Dynamic alterations and clinical implications of the plasma proteome in pediatric sepsis.

BACKGROUND

Current sepsis biomarkers have limitations, but mass spectrometry-based proteomics can identify patients at high risk of mortality or organ dysfunction, identify the molecular mechanisms of pediatric sepsis, and reveal personalized biomarkers and therapeutic strategies, with high-risk cohorts benefiting from early and accurate identification through clinical biomarkers.

METHODS

The young mice were randomly divided into sepsis and sham groups(D0), and then the plasma was dissected at D0, Day 1(D1), Day 3(D3), and Day 7(D7) after surgery for additional protein identification by liquid chromatography-mass spectrometry (LC/MS) proteomics. Subsequently, data from 66 cases of children diagnosed with sepsis upon admission to Pediatric Intensive Care Unit at Hunan Provincial People's Hospital and The First Affiliated Hospital of Hunan Normal University were gathered.
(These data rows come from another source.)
-- ==== Sys2Proof/Machine/Session.lean ====
section
/-! DEFINITION. The Transport Session's state machine (43_session.md rules R203 to R221): the transitions T0 to T6 of
R204, one function each, the tick that takes the next one, and an exchange run to its return to `Idle`. -/

namespace Sys2Proof.Machine

/-- What one `SES.XCHG` fixes at its issue: its operands, the issue time `t0` (R203) and the character times of the
session (R12). None of it changes while the exchange runs (R81, R218). -/
structure Exchange where
  frame   : Bytes
  timeout : Nat
  t0      : Nat
  tChar   : Nat
  t35     : Nat
  deriving DecidableEq, Repr

/-- `t_s`, the start of transmission: no earlier than `T35` after the last activity (R205). -/
def startTime (x : Exchange) (s : State) : Nat := max x.t0 (s.tLast + x.t35)

/-- The bytes of a frame on the transmit stream, byte `i` from `t_s + i * T_CHAR` on, in index order (R207). -/
def sendFrom (t tChar : Nat) : Bytes → List TimedByte
  | [] => []
  | b :: bs => { time := t, byte := b } :: sendFrom (t + tChar) tChar bs

/-- The issue (R203): the lock is taken. -/
def issueExchange (s : State) : State := takeLock s

/-- T1, `Idle` to `Transmitting` at `t_s` (R206), with which the whole frame is committed to the channel
(R74, R207). -/
def enterTransmitting (x : Exchange) (s : State) : State :=
  let ts := startTime x s
  { reach ts s with
    fsm := .transmitting
    tx := s.tx ++ sendFrom ts x.tChar x.frame
    tTxend := ts + x.frame.length * x.tChar
    written := { s.written with timers := true } }

/-- T2, `Transmitting` to `AwaitingResponse` at `t_txend`: the last byte sent is the last activity (R207), the
capture buffer is cleared and the deadline armed (R208). -/
def enterAwaiting (x : Exchange) (s : State) : State :=
  { reach s.tTxend s with
    fsm := .awaitingResponse
    tLast := s.tTxend
    rxbuf := []
    rxlen := 0
    rxOvf := false
    tAw := s.tTxend
    tDl := s.tTxend + x.timeout
    written := { s.written with tLast := true, rxbuf := true } }

/-- The condition under which an arriving byte is captured (R209). -/
def captures (x : Exchange) (s : State) (e : TimedByte) : Bool :=
  decide (s.tAw < e.time) && decide (e.time < s.tDl) && (s.rxlen == 0 || decide (e.time < s.tRx + x.t35))

/-- Capture (R209); with the buffer full the byte is dropped and `rx_ovf` set, but it still restarts the silence
interval (R210). -/
def captureByte (e : TimedByte) (rest : List TimedByte) (s : State) : State :=
  let stored :=
    if s.rxlen < Config.rxCap then { s with rxbuf := writeMem s.rxbuf s.rxlen e.byte, rxlen := s.rxlen + 1 }
    else setOverflow s
  { reach e.time { stored with line := rest } with tRx := e.time, tLast := e.time }

/-- The end of the wait (R211, R212): T3 to `Complete` when the silence after the last captured byte is over by the
deadline, a tie included (R213), else T4 to `TimedOut` at the deadline. -/
def endWait (x : Exchange) (s : State) : State :=
  if 1 ≤ s.rxlen ∧ s.tRx + x.t35 ≤ s.tDl then { reach (s.tRx + x.t35) s with fsm := .complete }
  else { reach s.tDl s with fsm := .timedOut }

/-- The captured bytes, `rxbuf[0 .. rxlen-1]` (R214, R215). Every one of them was written by a capture. -/
def capturedBytes (s : State) : Bytes := (readRun s.rxbuf 0 s.rxlen).getD []

/-- T5, `Complete` to `Idle` (R214). -/
def finishComplete (s : State) : State :=
  releaseLock { deliver (.bytes (capturedBytes s)) s with fsm := .idle }

/-- T6, `TimedOut` to `Idle` (R215). -/
def finishTimedOut (s : State) : State :=
  let e := if s.rxlen = 0 then TransportError.noResponse else .truncatedResponse (capturedBytes s)
  releaseLock { raiseTransport e s with fsm := .idle }

/-- The next thing that happens to an exchange in flight: a byte of the line, or a transition of R204. In `Idle` the
hold T0 lasts until `t_s`; bytes during the hold and during the transmission, the instant of its end included, are
not captured (R209, R216); no transition but those of R204 exists. -/
def tick (x : Exchange) (s : State) : State :=
  match s.fsm with
  | .idle =>
    match s.line with
    | [] => enterTransmitting x s
    | e :: rest => if e.time < startTime x s then dropByte e rest s else enterTransmitting x s
  | .transmitting =>
    match s.line with
    | [] => enterAwaiting x s
    | e :: rest => if e.time ≤ s.tTxend then dropByte e rest s else enterAwaiting x s
  | .awaitingResponse =>
    match s.line with
    | [] => endWait x s
    | e :: rest =>
      if captures x s e then captureByte e rest s
      else if e.time ≤ s.tAw then dropByte e rest s
      else endWait x s
  | .complete => finishComplete s
  | .timedOut => finishTimedOut s

/-- Ticks until the lock is released. -/
def runExchange (x : Exchange) : Nat → State → State
  | 0, s => s
  | n + 1, s => if s.busy then runExchange x n (tick x s) else s

/-- Enough ticks for any exchange: one for each byte of the line, and T1, T2, T3 or T4, T5 or T6. DESIGN CHOICE: the line
is a finite list, so it always falls silent and every exchange returns, with `STALE_RX = track` too, where R216 has a
proof state the line's silence as an assumption (notes/assumptions/28). -/
def exchangeTicks (s : State) : Nat := s.line.length + 4

/-- The outcome of an exchange as R221 writes it, a function of the bytes of the line. -/
inductive XOutcome
  | noResponse
  | complete (bs : Bytes)
  | truncated (bs : Bytes)
  deriving DecidableEq, Repr

/-- The loop of R221: the captured bytes, in arrival order and at most `RX_CAP` of them, and the arrival time of the
last one. -/
def collect (tAw tDl t35 : Nat) : List TimedByte → Bytes → Option Nat → Bytes × Option Nat
  | [], got, last => (got, last)
  | e :: rest, got, last =>
    if e.time ≤ tAw then collect tAw tDl t35 rest got last
    else if tDl ≤ e.time then (got, last)
    else if last.any (fun tRx => decide (tRx + t35 ≤ e.time)) then (got, last)
    else collect tAw tDl t35 rest (if got.length < Config.rxCap then got ++ [e.byte] else got) (some e.time)

/-- `outcome(t_aw, timeout, T35, events)` with the instant it is decided at (R221). -/
def outcome (tAw timeout t35 : Nat) (events : List TimedByte) : XOutcome × Nat :=
  match collect tAw (tAw + timeout) t35 events [] none with
  | (_, none) => (.noResponse, tAw + timeout)
  | (got, some tRx) =>
    if tRx + t35 ≤ tAw + timeout then (.complete got, tRx + t35) else (.truncated got, tAw + timeout)

/-- What an outcome puts in `res` (R214, R215). -/
def outcomeResult : XOutcome → Result
  | .noResponse => .transportError .noResponse
  | .complete bs => .bytes bs
  | .truncated bs => .transportError (.truncatedResponse bs)

end Sys2Proof.Machine
end

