-- ==== Sys2Proof/Machine/Dispatch.lean ====
section
/-! DEFINITION. One arm per instruction, each one direct call of its meaning. -/

namespace Sys2Proof.Machine

def exec (i : Instr) (s : State) : Host.Outcome State Fault Refusal :=
  match i with
  | .reqRhr addr start count => Sys2Proof.Machine.execReqRhr addr start count s
  | .reqWsr addr reg value => Sys2Proof.Machine.execReqWsr addr reg value s
  | .reqWmr addr start values => Sys2Proof.Machine.execReqWmr addr start values s
  | .rspExc addr fc code => Sys2Proof.Machine.execRspExc addr fc code s
  | .rspRhr addr values => Sys2Proof.Machine.execRspRhr addr values s
  | .rspWsr addr reg value => Sys2Proof.Machine.execRspWsr addr reg value s
  | .rspWmr addr start count => Sys2Proof.Machine.execRspWmr addr start count s
  | .crcInit => Sys2Proof.Machine.execCrcInit s
  | .crcAbsorb b => Sys2Proof.Machine.execCrcAbsorb b s
  | .crcRead => Sys2Proof.Machine.execCrcRead s
  | .crcCompute span => Sys2Proof.Machine.execCrcCompute span s
  | .crcValidate buf => Sys2Proof.Machine.execCrcValidate buf s
  | .encRhr addr start count => Sys2Proof.Machine.execEncRhr addr start count s
  | .encWsr addr reg value => Sys2Proof.Machine.execEncWsr addr reg value s
  | .encWmr addr start values => Sys2Proof.Machine.execEncWmr addr start values s
  | .dec buf nExp => Sys2Proof.Machine.execDec buf nExp s
  | .sesOpen baud parity stop timeout => Sys2Proof.Machine.execSesOpen baud parity stop timeout s
  | .sesClose => Sys2Proof.Machine.execSesClose s
  | .sesXchg frame timeout => Sys2Proof.Machine.execSesXchg frame timeout s

end Sys2Proof.Machine
end

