-- ==== Sys2Proof/Machine/Mapper.lean ====
section
/-! DEFINITION. The Register Mapper of the host layer (44_host_master.md rules R261 to R265): table lookup, and the two
scalings over exact rationals, with the points R265 leaves open as parameters. -/

namespace Sys2Proof.Machine

/-- The register count of an entry (R251, R261). -/
def widthRegs : Width → Nat
  | .one => 1
  | .two => 2

/-- The static table a variant selects (R262). -/
def variantTable (v : Variant) (h : HostSide) : List MapEntry :=
  match v with
  | .f4 => h.tableF4
  | .w93 => h.table93

/-- `MAP.RESOLVE` (R262). DESIGN CHOICE: of two entries with one name in one table, on which the spec is silent, the
first (notes/assumptions/31). -/
def resolve (v : Variant) (name : String) (h : HostSide) : Except DomainError MapEntry :=
  match (variantTable v h).find? (fun e => e.name == name) with
  | some e => .ok e
  | none => .error .unknownRegister

/-- The two registers of a two-register value as one 32-bit value, by the open word order (R265). -/
def joinWords (o : WordOrder) (a b : U16) : BitVec 32 :=
  match o with
  | .highFirst => a ++ b
  | .lowFirst => b ++ a

/-- The integer a sequence of registers stands for, by the open signedness and word order (R265). -/
def rawInt (m : MapperParams) (w : Width) (values : List U16) : Int :=
  match w with
  | .one => let v := values.getD 0 0#16; if m.signed then v.toInt else (v.toNat : Int)
  | .two =>
    let v := joinWords m.order (values.getD 0 0#16) (values.getD 1 0#16)
    if m.signed then v.toInt else (v.toNat : Int)

/-- `physical = raw * scale` (R264), as an exact rational (R265). -/
def exactPhysical (m : MapperParams) (e : MapEntry) (values : List U16) : Rat :=
  (rawInt m e.width values : Rat) * e.scale

/-- A value in the open float format (R265). -/
def inFormat (f : FloatFormat) (q : Rat) : Rat :=
  match f with
  | .exact => q
  | .format n => Config.floatValue n q

/-- `MAP.TO_PHYSICAL` (R264): the scaled value in the open float format. -/
def toPhysical (m : MapperParams) (e : MapEntry) (values : List U16) : Rat := inFormat m.float (exactPhysical m e values)

/-- Rounding to the nearest integer, the tie by the open rule (R263, R265). -/
def roundNearest (t : TieRule) (q : Rat) : Int :=
  let f := q.floor
  let d := q - (f : Rat)
  if d < 1 / 2 then f
  else if 1 / 2 < d then f + 1
  else match t with
    | .awayFromZero => if 0 ≤ q then f + 1 else f
    | .towardZero => if 0 ≤ q then f else f + 1
    | .toEven => if f % 2 = 0 then f else f + 1
    | .up => f + 1
    | .down => f

/-- A raw integer fits the entry's `16 * width` bits (R263), by the open signedness. -/
def rawFits (m : MapperParams) (w : Width) (r : Int) : Bool :=
  let bits := 16 * widthRegs w
  if m.signed then decide (-(2 ^ (bits - 1) : Int) ≤ r) && decide (r < 2 ^ (bits - 1))
  else decide (0 ≤ r) && decide (r < 2 ^ bits)

/-- The register values of a raw integer that fits (R263), by the open word order. -/
def rawWords (m : MapperParams) (w : Width) (r : Int) : List U16 :=
  match w with
  | .one => [BitVec.ofInt 16 r]
  | .two =>
    let v := BitVec.ofInt 32 r
    match m.order with
    | .highFirst => [v.extractLsb' 16 16, v.extractLsb' 0 16]
    | .lowFirst => [v.extractLsb' 0 16, v.extractLsb' 16 16]

/-- The raw integer of a physical value: `round(phys / scale)` (R263). Under a scale factor of 0 the spec gives none, and
it is the free value (notes/assumptions/17). -/
def rawOf (m : MapperParams) (e : MapEntry) (phys : Rat) : Int :=
  if e.scale = 0 then Config.freeRaw phys else roundNearest m.ties (phys / e.scale)

/-- `MAP.TO_RAW` (R263): the nearest register value, `OutOfRange` when it does not fit. -/
def toRaw (m : MapperParams) (e : MapEntry) (phys : Rat) : Except DomainError (List U16) :=
  if rawFits m e.width (rawOf m e phys) then .ok (rawWords m e.width (rawOf m e phys)) else .error .outOfRange

end Sys2Proof.Machine
end

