-- ==== Sys2Proof/Laws/Master.lean ====
section
/-! SUPPORT. What the host's master can do in one attempt and between two, character times, and which caller a step serves. -/

namespace Sys2Proof.Laws

open Sys2Proof.Machine

/-- Everything an attempt that answers can do: the exchange ended in a transport error, or `DEC` ran on what came back. -/
theorem attemptOnce_next {nExp : Option Nat} {s t : State} {fin : AttemptEnd}
    (h : attemptOnce nExp s = .next (t, fin)) :
    ∃ s1, execSesXchg .txbuf .cfgTimeout s = .next s1 ∧
      ((∃ e, s1.res = .transportError e ∧ t = countAttempt s1 ∧ fin = transportEnd e) ∨
       (∃ x, (∀ e, s1.res ≠ .transportError e) ∧ operandBytes .rxbuf (countAttempt s1) = some x ∧
          t = decodeBytes x nExp (countAttempt s1) ∧
          fin = decodedEnd t.host.retryMalformed (decodeFrame x nExp))) := by
  obtain ⟨s1, hx, h⟩ := andThen_eq_next h
  refine ⟨s1, hx, ?_⟩
  simp only [countAttempt_res] at h
  split at h
  · next e he =>
    cases h
    exact .inl ⟨e, he, rfl, rfl⟩
  · next hne =>
    obtain ⟨s3, hd, h⟩ := andThen_eq_next h
    cases h
    cases ho : operandBytes .rxbuf (countAttempt s1) with
    | none =>
      rw [execDec, onBytes_none ho] at hd
      cases hd
    | some x =>
      rw [execDec, onBytes_some ho] at hd
      cases hd
      have hc : capturedBytes (countAttempt s1) = x := by
        simp only [operandBytes] at ho
        split at ho
        · simp only [capturedBytes, ho, Option.getD_some]
        · cases ho
      exact .inr ⟨x, hne, rfl, rfl, by rw [hc]⟩

/-- The backoff touches the line, the time and the last activity; nothing else. -/
theorem waitBackoff_frame (s : State) :
    waitBackoff s =
      { s with
        line := (waitBackoff s).line
        now := (waitBackoff s).now
        tLast := (waitBackoff s).tLast } :=
  passTime_frame _ s

/-- Division rounded up, of something by something. -/
theorem ceilDiv_pos {a b : Nat} (ha : 0 < a) (hb : 0 < b) : 1 ≤ ceilDiv a b := Nat.div_pos (by omega) hb

/-- A character and the silence last at least one tick (R12). -/
theorem charTimes_pos (s : State) : 1 ≤ (charTimes s).1 ∧ 1 ≤ (charTimes s).2 := by
  unfold charTimes
  split
  · exact ⟨PNat.pos _, PNat.pos _⟩
  · next tps _ =>
    have ht := tps.pos
    have hb := s.cfg.baud.pos
    have hp : 0 < bitsPerChar s.cfg := by unfold bitsPerChar; omega
    exact ⟨ceilDiv_pos (by positivity) hb, ceilDiv_pos (by positivity) (by omega)⟩

/-- No queued domain operation goes before a command exactly when the first of them arrived no earlier. -/
theorem requestFirst_eq_false {p : PortItem} {rs : List DomainRequest} :
    requestFirst p rs = false ↔ ∀ r ∈ rs.head?, p.time ≤ r.time := by
  cases rs <;> simp [requestFirst]

/-- Everything a step can be. -/
theorem step_cases (s : State) :
    (∃ p rest, s.port = p :: rest ∧ (∀ r ∈ s.host.requests.head?, p.time ≤ r.time) ∧ step s = runItem p rest s) ∨
    ((∀ p rest, s.port = p :: rest → requestFirst p s.host.requests = true) ∧ step s = runIdle s) := by
  cases hp : s.port with
  | nil => exact .inr ⟨by simp, by simp only [step, hp]⟩
  | cons p rest =>
    cases hr : requestFirst p s.host.requests with
    | false => exact .inl ⟨p, rest, rfl, requestFirst_eq_false.mp hr, by simp only [step, hp, hr]; rfl⟩
    | true =>
      refine .inr ⟨?_, by simp only [step, hp, hr]; rfl⟩
      rintro p' rest' h
      cases h
      exact hr

end Sys2Proof.Laws
end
Dynamic plasma samples (D1, D3, D7) were obtained for ELISA verification and correlation analysis of the candidate biomarkers to determine the clinical significance of sepsis candidate plasma biomarkers.

RESULTS

Among the 6578 proteins identified, the septic mice groups (D1, D3, D7) demonstrated 161 differently upregulated plasma proteins. The main enriched pathways in the KEGG study were related to complement and coagulation cascades, focal adhesion, and phagosomes. ELISA test results indicated that among pediatric patients, the five candidate biomarkers (AT III, CFD, Col1α1, EGFR, Thbs1) all showed varying degrees of decrease in diagnosing sepsis. Correlation study results suggested that AT III was adversely linked with IgA, IgG, IgM, C3, with Pearson's coefficients of -0.543, -0.217, -0.526, -0.128, respectively. CFD was positively connected with IgA, IgG, IgM, and negatively correlated with C3. Col1α1, CFD, EGFR, and Thbs1 demonstrated negative correlation with suppressive CD8 + cells, while Col1α1, EGFR, and Thbs1 showed positive correlation with B cells (CD19 +). Furthermore, Col1α1, CFD, EGFR, and Thbs1 revealed positive connection with CD4 + /CD8 + . Additionally, AT III demonstrated positive connection with PT, APTT, INR, D-Dimer, and Fbg. Conversely, Col1α1 and EGFR showed negative association with PT, APTT, INR, D-Dimer, and Fbg. CFD was positively correlated with Fbg, and Thbs1 showed positive correlation with D-Dimer.

CONCLUSION

Within 1 week of sepsis onset, 161 proteins revealed alterations in young mice, with the complement and coagulation cascades, focal adhesion, and phagosome pathways showing the most significant correlations. All prospective markers reduced following the recognition of sepsis and were associated with coagulation and immunological function in pediatric patients.